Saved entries
┏━━
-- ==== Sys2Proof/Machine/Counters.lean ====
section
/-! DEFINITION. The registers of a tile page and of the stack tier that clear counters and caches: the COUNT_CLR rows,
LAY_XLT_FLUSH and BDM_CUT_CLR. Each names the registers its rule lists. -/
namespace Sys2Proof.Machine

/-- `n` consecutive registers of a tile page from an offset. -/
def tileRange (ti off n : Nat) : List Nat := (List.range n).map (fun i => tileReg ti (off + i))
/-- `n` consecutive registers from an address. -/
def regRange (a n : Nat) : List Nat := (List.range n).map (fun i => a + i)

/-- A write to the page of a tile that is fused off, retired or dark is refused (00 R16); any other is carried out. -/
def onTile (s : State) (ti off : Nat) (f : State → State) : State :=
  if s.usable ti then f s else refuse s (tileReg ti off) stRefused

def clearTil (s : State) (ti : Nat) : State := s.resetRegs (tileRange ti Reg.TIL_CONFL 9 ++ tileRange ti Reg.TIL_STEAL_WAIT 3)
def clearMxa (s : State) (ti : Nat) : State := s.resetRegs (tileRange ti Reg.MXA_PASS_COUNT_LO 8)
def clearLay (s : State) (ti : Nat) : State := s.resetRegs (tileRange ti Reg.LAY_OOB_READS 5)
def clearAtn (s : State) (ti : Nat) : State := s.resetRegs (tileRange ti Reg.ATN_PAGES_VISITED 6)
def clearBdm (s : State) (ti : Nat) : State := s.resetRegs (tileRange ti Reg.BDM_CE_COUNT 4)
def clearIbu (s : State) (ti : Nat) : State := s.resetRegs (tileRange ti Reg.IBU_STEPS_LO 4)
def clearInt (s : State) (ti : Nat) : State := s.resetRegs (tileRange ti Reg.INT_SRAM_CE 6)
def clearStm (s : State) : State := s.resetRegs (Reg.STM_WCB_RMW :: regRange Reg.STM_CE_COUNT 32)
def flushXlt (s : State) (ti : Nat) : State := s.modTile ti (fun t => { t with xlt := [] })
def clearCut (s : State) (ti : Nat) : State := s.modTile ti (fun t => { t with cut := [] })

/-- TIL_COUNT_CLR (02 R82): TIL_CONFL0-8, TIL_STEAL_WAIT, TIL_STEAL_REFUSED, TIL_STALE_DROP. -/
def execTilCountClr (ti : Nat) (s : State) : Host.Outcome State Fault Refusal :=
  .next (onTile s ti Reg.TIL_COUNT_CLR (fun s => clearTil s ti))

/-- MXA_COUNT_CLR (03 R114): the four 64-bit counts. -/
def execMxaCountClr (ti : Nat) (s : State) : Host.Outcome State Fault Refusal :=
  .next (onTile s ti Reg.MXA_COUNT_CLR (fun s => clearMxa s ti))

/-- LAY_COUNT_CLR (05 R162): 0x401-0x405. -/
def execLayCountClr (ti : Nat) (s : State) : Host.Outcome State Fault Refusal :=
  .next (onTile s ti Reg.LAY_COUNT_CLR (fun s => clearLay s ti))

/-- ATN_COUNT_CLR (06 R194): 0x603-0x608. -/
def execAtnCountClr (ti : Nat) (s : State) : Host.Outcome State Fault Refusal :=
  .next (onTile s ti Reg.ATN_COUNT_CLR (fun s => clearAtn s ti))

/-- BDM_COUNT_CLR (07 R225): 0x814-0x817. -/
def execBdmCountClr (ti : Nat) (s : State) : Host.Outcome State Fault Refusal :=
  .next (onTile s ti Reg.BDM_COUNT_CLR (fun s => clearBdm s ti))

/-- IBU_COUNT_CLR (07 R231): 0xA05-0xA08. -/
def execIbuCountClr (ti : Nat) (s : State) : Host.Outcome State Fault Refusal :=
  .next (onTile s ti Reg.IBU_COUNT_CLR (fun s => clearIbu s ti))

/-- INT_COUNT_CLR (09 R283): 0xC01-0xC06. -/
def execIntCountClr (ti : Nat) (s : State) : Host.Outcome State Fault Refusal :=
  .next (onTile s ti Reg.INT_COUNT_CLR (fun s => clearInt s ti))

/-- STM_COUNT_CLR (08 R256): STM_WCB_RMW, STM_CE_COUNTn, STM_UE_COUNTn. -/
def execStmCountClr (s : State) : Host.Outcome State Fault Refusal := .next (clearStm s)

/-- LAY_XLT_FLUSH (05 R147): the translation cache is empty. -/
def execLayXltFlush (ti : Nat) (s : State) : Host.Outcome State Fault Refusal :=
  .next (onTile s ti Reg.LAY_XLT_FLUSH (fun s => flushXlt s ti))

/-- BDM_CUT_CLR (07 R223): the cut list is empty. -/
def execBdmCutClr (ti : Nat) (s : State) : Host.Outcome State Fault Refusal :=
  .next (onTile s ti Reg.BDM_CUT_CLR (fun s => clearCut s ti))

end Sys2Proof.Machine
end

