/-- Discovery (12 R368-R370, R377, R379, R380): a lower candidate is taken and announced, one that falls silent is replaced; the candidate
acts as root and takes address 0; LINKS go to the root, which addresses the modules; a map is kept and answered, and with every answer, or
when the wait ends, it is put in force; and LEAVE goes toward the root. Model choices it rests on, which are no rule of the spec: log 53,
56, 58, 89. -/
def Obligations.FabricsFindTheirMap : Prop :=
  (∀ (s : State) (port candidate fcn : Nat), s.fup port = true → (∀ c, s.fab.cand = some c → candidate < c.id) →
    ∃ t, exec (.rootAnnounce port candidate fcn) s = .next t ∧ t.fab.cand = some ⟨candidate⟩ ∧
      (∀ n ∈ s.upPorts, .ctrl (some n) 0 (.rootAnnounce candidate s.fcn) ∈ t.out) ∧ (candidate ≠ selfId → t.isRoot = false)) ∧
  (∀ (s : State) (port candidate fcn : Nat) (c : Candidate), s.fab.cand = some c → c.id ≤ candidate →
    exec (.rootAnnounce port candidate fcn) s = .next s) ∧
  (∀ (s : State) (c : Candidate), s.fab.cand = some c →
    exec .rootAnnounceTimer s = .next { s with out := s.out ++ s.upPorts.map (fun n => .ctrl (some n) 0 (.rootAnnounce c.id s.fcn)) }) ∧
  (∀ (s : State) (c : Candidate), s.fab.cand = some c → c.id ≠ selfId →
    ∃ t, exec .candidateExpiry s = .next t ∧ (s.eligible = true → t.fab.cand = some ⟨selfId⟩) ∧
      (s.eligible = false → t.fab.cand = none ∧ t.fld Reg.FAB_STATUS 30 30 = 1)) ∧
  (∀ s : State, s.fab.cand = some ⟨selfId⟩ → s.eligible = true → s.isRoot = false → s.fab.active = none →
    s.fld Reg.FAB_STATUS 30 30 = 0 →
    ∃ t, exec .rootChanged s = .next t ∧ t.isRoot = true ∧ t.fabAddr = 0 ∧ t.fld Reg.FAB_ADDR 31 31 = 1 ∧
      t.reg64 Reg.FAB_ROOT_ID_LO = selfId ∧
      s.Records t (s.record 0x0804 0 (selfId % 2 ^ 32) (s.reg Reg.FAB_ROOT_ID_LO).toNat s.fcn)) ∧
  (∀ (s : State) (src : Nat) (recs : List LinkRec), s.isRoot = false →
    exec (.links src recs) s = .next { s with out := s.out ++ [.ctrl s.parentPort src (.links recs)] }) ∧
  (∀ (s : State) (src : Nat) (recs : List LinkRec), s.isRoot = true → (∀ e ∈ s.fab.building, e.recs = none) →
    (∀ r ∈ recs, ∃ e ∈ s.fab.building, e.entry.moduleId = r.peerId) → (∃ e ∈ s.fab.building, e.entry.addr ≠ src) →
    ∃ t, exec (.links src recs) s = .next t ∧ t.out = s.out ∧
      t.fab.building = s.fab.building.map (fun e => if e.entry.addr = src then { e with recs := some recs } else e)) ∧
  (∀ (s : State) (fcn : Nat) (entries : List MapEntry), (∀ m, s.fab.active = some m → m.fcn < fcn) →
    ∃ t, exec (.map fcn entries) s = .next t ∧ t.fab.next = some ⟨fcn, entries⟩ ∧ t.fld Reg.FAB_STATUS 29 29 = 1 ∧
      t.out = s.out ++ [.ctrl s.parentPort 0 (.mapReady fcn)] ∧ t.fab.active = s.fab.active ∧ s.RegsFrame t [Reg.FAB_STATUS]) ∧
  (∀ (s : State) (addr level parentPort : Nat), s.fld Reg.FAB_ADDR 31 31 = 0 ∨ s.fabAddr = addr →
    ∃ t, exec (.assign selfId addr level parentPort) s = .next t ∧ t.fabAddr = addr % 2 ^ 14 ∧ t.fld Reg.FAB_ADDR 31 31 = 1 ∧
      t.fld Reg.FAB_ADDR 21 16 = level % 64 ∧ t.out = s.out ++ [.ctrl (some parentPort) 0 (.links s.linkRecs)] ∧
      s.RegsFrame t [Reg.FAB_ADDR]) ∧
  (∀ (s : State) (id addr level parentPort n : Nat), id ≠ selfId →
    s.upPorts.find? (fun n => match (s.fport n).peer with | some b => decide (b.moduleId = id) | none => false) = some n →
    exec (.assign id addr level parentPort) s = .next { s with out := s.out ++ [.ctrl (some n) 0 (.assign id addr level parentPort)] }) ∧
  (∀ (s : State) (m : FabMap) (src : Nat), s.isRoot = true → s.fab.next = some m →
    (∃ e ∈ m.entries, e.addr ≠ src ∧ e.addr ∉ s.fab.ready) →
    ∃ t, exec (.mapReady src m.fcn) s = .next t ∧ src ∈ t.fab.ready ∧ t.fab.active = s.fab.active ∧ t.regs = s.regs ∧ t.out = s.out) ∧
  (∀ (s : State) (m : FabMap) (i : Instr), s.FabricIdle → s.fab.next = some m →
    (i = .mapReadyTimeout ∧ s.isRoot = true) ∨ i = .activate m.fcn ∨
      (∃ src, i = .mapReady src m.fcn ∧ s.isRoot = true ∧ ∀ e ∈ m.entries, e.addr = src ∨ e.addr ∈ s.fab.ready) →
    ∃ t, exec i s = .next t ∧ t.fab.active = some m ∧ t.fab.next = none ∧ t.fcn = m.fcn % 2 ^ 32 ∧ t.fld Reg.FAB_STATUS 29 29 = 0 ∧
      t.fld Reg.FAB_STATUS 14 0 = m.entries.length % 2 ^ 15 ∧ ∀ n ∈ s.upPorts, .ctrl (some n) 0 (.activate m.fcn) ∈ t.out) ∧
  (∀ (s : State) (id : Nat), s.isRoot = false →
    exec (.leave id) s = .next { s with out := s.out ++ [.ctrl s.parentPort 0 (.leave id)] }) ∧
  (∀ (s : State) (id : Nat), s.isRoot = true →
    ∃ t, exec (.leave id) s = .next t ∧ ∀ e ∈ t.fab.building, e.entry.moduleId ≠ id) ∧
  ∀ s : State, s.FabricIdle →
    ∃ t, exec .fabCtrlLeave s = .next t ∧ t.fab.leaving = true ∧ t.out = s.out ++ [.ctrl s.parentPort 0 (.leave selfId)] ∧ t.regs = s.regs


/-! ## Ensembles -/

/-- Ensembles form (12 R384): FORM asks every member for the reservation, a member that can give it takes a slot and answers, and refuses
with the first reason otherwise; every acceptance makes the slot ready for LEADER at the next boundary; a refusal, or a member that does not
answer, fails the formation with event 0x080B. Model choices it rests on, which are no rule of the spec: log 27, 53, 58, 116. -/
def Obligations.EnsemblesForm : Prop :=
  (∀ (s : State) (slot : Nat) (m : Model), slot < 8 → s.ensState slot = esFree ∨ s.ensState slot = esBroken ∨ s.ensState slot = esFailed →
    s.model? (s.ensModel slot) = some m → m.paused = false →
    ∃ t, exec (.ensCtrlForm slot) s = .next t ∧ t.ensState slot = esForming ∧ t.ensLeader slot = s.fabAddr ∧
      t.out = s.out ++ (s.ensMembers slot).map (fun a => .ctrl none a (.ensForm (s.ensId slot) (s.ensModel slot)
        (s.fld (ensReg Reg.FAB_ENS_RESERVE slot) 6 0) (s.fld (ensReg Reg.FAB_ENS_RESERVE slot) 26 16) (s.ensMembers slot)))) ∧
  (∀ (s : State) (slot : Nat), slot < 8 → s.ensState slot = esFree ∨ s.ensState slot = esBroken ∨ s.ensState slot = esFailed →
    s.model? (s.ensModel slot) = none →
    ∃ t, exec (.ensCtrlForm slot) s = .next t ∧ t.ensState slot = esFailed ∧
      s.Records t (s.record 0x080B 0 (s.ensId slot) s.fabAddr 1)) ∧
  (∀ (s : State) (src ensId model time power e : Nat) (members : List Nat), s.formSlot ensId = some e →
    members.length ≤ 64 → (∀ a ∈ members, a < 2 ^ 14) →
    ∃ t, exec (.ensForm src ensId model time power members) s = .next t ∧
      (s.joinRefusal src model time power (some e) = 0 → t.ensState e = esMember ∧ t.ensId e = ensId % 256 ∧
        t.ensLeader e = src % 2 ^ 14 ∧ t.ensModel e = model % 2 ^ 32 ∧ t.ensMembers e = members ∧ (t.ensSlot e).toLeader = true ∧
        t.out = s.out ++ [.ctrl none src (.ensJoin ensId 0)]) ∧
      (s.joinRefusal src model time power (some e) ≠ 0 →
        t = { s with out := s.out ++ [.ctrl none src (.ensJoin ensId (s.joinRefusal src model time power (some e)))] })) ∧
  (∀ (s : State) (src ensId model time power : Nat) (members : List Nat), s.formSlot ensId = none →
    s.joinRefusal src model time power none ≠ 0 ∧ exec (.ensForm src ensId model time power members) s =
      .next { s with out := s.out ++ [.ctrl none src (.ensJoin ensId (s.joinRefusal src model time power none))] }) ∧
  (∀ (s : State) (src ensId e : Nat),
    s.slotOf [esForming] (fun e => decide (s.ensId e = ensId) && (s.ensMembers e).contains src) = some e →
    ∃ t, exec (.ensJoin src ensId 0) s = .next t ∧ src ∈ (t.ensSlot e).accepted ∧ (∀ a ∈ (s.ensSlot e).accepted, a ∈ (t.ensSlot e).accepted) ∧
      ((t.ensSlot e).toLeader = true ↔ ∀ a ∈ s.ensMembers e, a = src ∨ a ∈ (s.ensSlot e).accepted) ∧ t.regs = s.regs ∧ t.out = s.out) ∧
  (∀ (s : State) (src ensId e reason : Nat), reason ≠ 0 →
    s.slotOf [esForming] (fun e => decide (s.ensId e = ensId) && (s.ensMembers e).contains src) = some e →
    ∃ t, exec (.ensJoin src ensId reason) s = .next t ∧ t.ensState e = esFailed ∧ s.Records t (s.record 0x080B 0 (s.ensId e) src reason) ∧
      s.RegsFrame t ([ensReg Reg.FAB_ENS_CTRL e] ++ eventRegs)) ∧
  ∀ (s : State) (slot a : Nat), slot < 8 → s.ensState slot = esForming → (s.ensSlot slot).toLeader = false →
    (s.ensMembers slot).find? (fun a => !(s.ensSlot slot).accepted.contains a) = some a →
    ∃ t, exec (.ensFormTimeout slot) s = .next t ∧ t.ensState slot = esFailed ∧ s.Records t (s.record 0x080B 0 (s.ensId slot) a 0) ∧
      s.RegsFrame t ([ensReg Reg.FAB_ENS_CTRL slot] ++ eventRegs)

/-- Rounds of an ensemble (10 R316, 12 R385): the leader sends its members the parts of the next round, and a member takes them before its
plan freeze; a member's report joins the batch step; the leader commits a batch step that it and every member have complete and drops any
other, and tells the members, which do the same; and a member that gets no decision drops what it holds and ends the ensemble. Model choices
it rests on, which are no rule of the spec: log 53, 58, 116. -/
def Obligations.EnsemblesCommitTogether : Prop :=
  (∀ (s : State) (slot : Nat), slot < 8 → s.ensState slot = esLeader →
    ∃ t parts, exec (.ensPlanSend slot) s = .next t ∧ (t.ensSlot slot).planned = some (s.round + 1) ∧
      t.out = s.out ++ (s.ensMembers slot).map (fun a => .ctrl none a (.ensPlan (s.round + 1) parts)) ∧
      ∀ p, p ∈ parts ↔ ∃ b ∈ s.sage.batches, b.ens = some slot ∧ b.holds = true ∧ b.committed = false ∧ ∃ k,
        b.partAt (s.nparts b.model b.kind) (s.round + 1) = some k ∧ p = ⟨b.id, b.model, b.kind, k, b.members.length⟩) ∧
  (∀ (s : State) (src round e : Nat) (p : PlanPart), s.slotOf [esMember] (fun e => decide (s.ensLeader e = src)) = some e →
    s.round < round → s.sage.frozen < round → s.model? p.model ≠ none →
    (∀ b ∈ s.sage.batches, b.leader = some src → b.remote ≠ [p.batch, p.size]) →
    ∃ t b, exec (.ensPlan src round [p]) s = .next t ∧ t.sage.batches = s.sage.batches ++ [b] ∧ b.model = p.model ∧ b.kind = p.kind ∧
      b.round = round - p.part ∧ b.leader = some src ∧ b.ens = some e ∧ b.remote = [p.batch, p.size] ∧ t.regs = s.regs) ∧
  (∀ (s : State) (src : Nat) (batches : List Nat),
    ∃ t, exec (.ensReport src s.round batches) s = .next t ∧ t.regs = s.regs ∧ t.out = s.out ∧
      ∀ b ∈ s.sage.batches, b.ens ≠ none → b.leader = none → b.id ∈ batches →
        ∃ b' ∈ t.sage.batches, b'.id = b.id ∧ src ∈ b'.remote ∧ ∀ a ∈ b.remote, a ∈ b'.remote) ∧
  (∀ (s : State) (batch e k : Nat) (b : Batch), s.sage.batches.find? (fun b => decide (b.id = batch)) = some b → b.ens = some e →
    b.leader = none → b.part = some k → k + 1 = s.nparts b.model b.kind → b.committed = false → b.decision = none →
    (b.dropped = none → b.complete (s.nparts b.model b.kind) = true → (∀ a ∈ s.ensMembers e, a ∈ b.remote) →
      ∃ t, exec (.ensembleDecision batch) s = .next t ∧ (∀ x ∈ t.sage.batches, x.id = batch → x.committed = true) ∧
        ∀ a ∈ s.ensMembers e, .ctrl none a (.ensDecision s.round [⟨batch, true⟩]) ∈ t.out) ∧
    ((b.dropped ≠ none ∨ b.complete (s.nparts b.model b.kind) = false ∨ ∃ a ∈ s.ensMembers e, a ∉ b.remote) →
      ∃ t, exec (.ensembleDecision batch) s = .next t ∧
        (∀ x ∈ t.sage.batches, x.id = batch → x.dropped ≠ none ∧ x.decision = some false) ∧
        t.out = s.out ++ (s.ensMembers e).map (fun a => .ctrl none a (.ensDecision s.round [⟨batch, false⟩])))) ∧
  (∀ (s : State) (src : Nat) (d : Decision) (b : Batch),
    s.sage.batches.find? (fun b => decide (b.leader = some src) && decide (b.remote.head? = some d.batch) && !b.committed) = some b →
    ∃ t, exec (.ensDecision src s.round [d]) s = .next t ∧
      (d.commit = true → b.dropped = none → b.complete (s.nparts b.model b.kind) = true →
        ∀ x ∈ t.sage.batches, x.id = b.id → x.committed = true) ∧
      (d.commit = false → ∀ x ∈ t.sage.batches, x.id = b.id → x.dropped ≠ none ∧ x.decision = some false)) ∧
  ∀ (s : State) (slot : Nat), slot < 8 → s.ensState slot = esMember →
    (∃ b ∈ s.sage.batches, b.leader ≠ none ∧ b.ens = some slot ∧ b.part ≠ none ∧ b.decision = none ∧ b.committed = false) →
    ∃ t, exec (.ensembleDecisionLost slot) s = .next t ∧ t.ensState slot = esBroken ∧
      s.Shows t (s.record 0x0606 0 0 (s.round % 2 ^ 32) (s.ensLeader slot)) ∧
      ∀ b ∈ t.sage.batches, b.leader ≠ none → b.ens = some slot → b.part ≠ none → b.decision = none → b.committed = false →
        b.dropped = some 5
┗━━
** Instructions to follow **
Please reproduce exactly the lines above, beginning with the first and ending with the line that contains "an address. -/", and include nothing outside that range.

** Reply to the task **
-- ==== Sys2Proof/Machine/Counters.lean ====
section
/-! DEFINITION. The registers of a tile page and of the stack tier that clear counters and caches: the COUNT_CLR rows,
LAY_XLT_FLUSH and BDM_CUT_CLR. Each names the registers its rule lists. -/
namespace Sys2Proof.Machine

/-- `n` consecutive registers of a tile page from an offset. -/
def tileRange (ti off n : Nat) : List Nat := (List.range n).map (fun i => tileReg ti (off + i))
/-- `n` consecutive registers from an address. -/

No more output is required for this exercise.